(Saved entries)
....

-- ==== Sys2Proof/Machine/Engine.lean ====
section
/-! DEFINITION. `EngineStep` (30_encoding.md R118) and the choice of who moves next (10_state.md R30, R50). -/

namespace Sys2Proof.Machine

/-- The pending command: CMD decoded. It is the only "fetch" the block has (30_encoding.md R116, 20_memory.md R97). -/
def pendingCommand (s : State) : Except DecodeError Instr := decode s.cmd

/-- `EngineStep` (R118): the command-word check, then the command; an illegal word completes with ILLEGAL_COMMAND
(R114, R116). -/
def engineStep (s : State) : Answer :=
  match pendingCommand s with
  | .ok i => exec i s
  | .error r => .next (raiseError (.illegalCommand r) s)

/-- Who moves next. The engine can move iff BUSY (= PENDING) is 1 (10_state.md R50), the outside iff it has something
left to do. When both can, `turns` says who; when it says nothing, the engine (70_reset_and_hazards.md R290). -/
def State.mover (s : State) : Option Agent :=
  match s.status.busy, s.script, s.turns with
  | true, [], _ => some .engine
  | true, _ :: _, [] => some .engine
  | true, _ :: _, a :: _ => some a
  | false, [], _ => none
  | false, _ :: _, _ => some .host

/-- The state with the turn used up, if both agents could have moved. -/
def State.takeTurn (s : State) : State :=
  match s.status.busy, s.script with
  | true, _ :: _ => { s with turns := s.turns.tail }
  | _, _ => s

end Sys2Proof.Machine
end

....

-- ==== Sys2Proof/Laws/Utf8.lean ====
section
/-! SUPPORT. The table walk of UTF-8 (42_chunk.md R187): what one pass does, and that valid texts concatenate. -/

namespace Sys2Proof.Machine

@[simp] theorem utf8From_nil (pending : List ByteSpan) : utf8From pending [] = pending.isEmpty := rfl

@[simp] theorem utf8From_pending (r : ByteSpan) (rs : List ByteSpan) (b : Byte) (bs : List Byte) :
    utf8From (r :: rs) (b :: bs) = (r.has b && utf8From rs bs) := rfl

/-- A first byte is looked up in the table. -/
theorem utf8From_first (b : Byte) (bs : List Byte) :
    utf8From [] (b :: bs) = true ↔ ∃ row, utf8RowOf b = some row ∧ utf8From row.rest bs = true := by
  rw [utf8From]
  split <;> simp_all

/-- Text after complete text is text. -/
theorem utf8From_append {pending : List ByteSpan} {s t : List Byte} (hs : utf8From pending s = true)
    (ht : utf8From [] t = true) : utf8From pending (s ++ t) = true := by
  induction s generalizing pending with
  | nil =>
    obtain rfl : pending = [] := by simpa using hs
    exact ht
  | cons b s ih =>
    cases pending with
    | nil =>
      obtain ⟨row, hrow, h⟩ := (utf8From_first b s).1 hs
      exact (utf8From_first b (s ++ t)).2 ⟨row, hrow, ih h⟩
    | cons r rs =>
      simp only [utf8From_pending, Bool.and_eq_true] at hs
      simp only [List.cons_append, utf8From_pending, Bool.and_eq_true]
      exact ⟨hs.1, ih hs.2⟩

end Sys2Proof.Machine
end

....

• [AIM OF THE EXERCISE]:
Word for word, restate the lines of the data above that fall between the line holding "cases pending with" and the line holding "simp only [utf8From_pending, Bool.and_eq_true]", inclusive, and no other lines.

• [RESULT OF THE EXERCISE]:
    cases pending with
    | nil =>
      obtain ⟨row, hrow, h⟩ := (utf8From_first b s).1 hs
      exact (utf8From_first b (s ++ t)).2 ⟨row, hrow, ih h⟩
    | cons r rs =>
      simp only [utf8From_pending, Bool.and_eq_true] at hs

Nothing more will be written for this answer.